_ASSIGNMENT_: Give back each entry verbatim.

DATA SUPPLIED: Begin

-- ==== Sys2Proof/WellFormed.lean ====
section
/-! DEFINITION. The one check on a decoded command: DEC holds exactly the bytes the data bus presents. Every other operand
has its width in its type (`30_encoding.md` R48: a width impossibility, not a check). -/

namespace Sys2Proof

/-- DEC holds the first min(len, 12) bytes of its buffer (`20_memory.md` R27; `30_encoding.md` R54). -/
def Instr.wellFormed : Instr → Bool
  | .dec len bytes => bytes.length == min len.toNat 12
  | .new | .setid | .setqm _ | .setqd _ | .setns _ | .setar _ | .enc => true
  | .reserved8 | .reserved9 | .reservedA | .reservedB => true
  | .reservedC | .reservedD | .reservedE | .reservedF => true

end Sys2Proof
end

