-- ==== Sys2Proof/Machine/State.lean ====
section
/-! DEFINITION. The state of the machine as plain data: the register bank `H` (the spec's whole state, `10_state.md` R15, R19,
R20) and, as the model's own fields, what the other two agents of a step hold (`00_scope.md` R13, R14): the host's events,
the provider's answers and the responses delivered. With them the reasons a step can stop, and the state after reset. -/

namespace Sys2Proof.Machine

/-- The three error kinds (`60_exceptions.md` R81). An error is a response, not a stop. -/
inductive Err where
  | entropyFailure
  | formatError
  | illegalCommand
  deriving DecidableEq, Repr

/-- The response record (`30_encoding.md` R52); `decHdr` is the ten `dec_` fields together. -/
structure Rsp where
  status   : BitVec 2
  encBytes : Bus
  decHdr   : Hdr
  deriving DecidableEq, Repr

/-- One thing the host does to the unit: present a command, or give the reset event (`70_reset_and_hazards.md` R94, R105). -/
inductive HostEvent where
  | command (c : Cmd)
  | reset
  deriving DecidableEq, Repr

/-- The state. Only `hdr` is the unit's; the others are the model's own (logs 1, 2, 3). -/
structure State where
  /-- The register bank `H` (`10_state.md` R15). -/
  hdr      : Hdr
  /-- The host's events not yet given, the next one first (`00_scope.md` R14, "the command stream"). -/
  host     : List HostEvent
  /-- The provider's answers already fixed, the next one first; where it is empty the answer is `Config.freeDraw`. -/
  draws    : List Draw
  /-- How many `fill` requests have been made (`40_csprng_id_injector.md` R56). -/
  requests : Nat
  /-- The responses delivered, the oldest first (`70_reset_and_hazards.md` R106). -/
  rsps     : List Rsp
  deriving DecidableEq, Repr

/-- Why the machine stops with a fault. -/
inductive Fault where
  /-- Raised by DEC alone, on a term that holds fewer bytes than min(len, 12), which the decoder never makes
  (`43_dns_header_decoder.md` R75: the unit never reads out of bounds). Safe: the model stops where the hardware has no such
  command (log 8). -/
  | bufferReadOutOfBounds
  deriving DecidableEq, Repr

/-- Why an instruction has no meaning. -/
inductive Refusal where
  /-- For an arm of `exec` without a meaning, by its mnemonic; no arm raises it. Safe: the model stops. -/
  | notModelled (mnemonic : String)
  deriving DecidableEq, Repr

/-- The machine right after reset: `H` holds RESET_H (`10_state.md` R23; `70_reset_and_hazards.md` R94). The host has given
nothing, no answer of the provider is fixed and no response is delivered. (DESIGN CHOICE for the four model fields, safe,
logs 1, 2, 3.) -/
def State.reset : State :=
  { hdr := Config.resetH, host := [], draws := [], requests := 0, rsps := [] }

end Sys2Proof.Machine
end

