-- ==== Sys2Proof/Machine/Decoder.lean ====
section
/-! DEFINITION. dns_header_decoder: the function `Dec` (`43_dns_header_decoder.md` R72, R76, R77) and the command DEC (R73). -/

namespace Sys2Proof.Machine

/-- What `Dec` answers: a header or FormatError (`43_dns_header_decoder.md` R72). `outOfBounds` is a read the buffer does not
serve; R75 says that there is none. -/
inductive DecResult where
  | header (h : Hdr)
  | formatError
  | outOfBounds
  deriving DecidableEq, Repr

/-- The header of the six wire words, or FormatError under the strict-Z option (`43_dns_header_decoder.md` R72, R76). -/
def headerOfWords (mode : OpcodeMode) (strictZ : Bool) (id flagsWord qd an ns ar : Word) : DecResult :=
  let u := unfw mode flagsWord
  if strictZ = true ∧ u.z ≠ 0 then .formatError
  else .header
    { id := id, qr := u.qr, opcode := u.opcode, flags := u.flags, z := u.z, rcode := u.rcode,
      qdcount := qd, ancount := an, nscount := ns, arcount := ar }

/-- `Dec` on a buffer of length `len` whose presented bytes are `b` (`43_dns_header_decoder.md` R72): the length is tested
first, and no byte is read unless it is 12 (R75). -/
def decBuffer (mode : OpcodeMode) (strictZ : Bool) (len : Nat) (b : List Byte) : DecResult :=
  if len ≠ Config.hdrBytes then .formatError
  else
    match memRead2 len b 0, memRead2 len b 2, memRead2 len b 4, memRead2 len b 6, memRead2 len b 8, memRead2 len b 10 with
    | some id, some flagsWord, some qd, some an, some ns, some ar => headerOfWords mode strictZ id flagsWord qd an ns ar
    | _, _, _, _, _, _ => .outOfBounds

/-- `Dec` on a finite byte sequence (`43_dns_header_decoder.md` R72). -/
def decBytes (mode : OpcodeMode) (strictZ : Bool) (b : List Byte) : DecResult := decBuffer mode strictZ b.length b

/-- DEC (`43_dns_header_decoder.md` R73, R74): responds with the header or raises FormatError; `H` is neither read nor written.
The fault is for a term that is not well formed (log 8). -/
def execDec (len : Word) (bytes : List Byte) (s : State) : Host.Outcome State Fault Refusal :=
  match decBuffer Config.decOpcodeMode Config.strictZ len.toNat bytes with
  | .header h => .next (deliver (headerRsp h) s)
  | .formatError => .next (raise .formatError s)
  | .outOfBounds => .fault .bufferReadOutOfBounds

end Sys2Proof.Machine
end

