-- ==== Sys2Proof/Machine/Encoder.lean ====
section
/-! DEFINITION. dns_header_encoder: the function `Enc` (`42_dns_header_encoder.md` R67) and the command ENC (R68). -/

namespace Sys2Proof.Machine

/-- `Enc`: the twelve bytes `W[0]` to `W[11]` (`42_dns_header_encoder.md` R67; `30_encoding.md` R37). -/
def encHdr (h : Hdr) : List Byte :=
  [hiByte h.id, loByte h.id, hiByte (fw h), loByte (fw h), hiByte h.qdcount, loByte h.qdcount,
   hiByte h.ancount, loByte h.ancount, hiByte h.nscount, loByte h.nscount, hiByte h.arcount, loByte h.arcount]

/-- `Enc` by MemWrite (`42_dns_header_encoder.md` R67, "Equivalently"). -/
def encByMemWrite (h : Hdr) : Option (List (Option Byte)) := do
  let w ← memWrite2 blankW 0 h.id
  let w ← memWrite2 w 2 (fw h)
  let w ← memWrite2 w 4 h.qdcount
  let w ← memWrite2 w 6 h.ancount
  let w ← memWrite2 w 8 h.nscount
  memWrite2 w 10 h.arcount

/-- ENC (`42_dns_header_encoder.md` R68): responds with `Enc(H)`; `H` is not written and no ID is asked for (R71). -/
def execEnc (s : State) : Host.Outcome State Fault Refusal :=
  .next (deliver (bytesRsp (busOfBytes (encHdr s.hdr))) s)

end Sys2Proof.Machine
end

DATA SUPPLIED: End

_WRITTEN ANSWER_:
-- ==== Sys2Proof/WellFormed.lean ====
section
/-! DEFINITION. The one check on a decoded command: DEC holds exactly the bytes the data bus presents. Every other operand
has its width in its type (`30_encoding.md` R48: a width impossibility, not a check). -/

namespace Sys2Proof

/-- DEC holds the first min(len, 12) bytes of its buffer (`20_memory.md` R27; `30_encoding.md` R54). -/
def Instr.wellFormed : Instr → Bool
  | .dec len bytes => bytes.length == min len.toNat 12
  | .new | .setid | .setqm _ | .setqd _ | .setns _ | .setar _ | .enc => true
  | .reserved8 | .reserved9 | .reservedA | .reservedB => true
  | .reservedC | .reservedD | .reservedE | .reservedF => true

end Sys2Proof
end

-- ==== Sys2Proof/Machine/State.lean ====
section
/-! DEFINITION. The state of the machine as plain data: the register bank `H` (the spec's whole state, `10_state.md` R15, R19,
R20) and, as the model's own fields, what the other two agents of a step hold (`00_scope.md` R13, R14): the host's events,
the provider's answers and the responses delivered. With them the reasons a step can stop, and the state after reset. -/

namespace Sys2Proof.Machine

/-- The three error kinds (`60_exceptions.md` R81). An error is a response, not a stop. -/
inductive Err where
  | entropyFailure
  | formatError
  | illegalCommand
  deriving DecidableEq, Repr

/-- The response record (`30_encoding.md` R52); `decHdr` is the ten `dec_` fields together. -/
structure Rsp where
  status   : BitVec 2
  encBytes : Bus
  decHdr   : Hdr
  deriving DecidableEq, Repr

/-- One thing the host does to the unit: present a command, or give the reset event (`70_reset_and_hazards.md` R94, R105). -/
inductive HostEvent where
  | command (c : Cmd)
  | reset
  deriving DecidableEq, Repr

/-- The state. Only `hdr` is the unit's; the others are the model's own (logs 1, 2, 3). -/
structure State where
  /-- The register bank `H` (`10_state.md` R15). -/
  hdr      : Hdr
  /-- The host's events not yet given, the next one first (`00_scope.md` R14, "the command stream"). -/
  host     : List HostEvent
  /-- The provider's answers already fixed, the next one first; where it is empty the answer is `Config.freeDraw`. -/
  draws    : List Draw
  /-- How many `fill` requests have been made (`40_csprng_id_injector.md` R56). -/
  requests : Nat
  /-- The responses delivered, the oldest first (`70_reset_and_hazards.md` R106). -/
  rsps     : List Rsp
  deriving DecidableEq, Repr

/-- Why the machine stops with a fault. -/
inductive Fault where
  /-- Raised by DEC alone, on a term that holds fewer bytes than min(len, 12), which the decoder never makes
  (`43_dns_header_decoder.md` R75: the unit never reads out of bounds). Safe: the model stops where the hardware has no such
  command (log 8). -/
  | bufferReadOutOfBounds
  deriving DecidableEq, Repr

/-- Why an instruction has no meaning. -/
inductive Refusal where
  /-- For an arm of `exec` without a meaning, by its mnemonic; no arm raises it. Safe: the model stops. -/
  | notModelled (mnemonic : String)
  deriving DecidableEq, Repr

/-- The machine right after reset: `H` holds RESET_H (`10_state.md` R23; `70_reset_and_hazards.md` R94). The host has given
nothing, no answer of the provider is fixed and no response is delivered. (DESIGN CHOICE for the four model fields, safe,
logs 1, 2, 3.) -/
def State.reset : State :=
  { hdr := Config.resetH, host := [], draws := [], requests := 0, rsps := [] }

end Sys2Proof.Machine
end

-- ==== Sys2Proof/Machine/Decoder.lean ====
section
/-! DEFINITION. dns_header_decoder: the function `Dec` (`43_dns_header_decoder.md` R72, R76, R77) and the command DEC (R73). -/

namespace Sys2Proof.Machine

/-- What `Dec` answers: a header or FormatError (`43_dns_header_decoder.md` R72). `outOfBounds` is a read the buffer does not
serve; R75 says that there is none. -/
inductive DecResult where
  | header (h : Hdr)
  | formatError
  | outOfBounds
  deriving DecidableEq, Repr

/-- The header of the six wire words, or FormatError under the strict-Z option (`43_dns_header_decoder.md` R72, R76). -/
def headerOfWords (mode : OpcodeMode) (strictZ : Bool) (id flagsWord qd an ns ar : Word) : DecResult :=
  let u := unfw mode flagsWord
  if strictZ = true ∧ u.z ≠ 0 then .formatError
  else .header
    { id := id, qr := u.qr, opcode := u.opcode, flags := u.flags, z := u.z, rcode := u.rcode,
      qdcount := qd, ancount := an, nscount := ns, arcount := ar }

/-- `Dec` on a buffer of length `len` whose presented bytes are `b` (`43_dns_header_decoder.md` R72): the length is tested
first, and no byte is read unless it is 12 (R75). -/
def decBuffer (mode : OpcodeMode) (strictZ : Bool) (len : Nat) (b : List Byte) : DecResult :=
  if len ≠ Config.hdrBytes then .formatError
  else
    match memRead2 len b 0, memRead2 len b 2, memRead2 len b 4, memRead2 len b 6, memRead2 len b 8, memRead2 len b 10 with
    | some id, some flagsWord, some qd, some an, some ns, some ar => headerOfWords mode strictZ id flagsWord qd an ns ar
    | _, _, _, _, _, _ => .outOfBounds

/-- `Dec` on a finite byte sequence (`43_dns_header_decoder.md` R72). -/
def decBytes (mode : OpcodeMode) (strictZ : Bool) (b : List Byte) : DecResult := decBuffer mode strictZ b.length b

/-- DEC (`43_dns_header_decoder.md` R73, R74): responds with the header or raises FormatError; `H` is neither read nor written.
The fault is for a term that is not well formed (log 8). -/
def execDec (len : Word) (bytes : List Byte) (s : State) : Host.Outcome State Fault Refusal :=
  match decBuffer Config.decOpcodeMode Config.strictZ len.toNat bytes with
  | .header h => .next (deliver (headerRsp h) s)
  | .formatError => .next (raise .formatError s)
  | .outOfBounds => .fault .bufferReadOutOfBounds

end Sys2Proof.Machine
end

-- ==== Sys2Proof/Machine/Encoder.lean ====
section
/-! DEFINITION. dns_header_encoder: the function `Enc` (`42_dns_header_encoder.md` R67) and the command ENC (R68). -/

namespace Sys2Proof.Machine

/-- `Enc`: the twelve bytes `W[0]` to `W[11]` (`42_dns_header_encoder.md` R67; `30_encoding.md` R37). -/
def encHdr (h : Hdr) : List Byte :=
  [hiByte h.id, loByte h.id, hiByte (fw h), loByte (fw h), hiByte h.qdcount, loByte h.qdcount,
   hiByte h.ancount, loByte h.ancount, hiByte h.nscount, loByte h.nscount, hiByte h.arcount, loByte h.arcount]

/-- `Enc` by MemWrite (`42_dns_header_encoder.md` R67, "Equivalently"). -/
def encByMemWrite (h : Hdr) : Option (List (Option Byte)) := do
  let w ← memWrite2 blankW 0 h.id
  let w ← memWrite2 w 2 (fw h)
  let w ← memWrite2 w 4 h.qdcount
  let w ← memWrite2 w 6 h.ancount
  let w ← memWrite2 w 8 h.nscount
  memWrite2 w 10 h.arcount

/-- ENC (`42_dns_header_encoder.md` R68): responds with `Enc(H)`; `H` is not written and no ID is asked for (R71). -/
def execEnc (s : State) : Host.Outcome State Fault Refusal :=
  .next (deliver (bytesRsp (busOfBytes (encHdr s.hdr))) s)

end Sys2Proof.Machine
end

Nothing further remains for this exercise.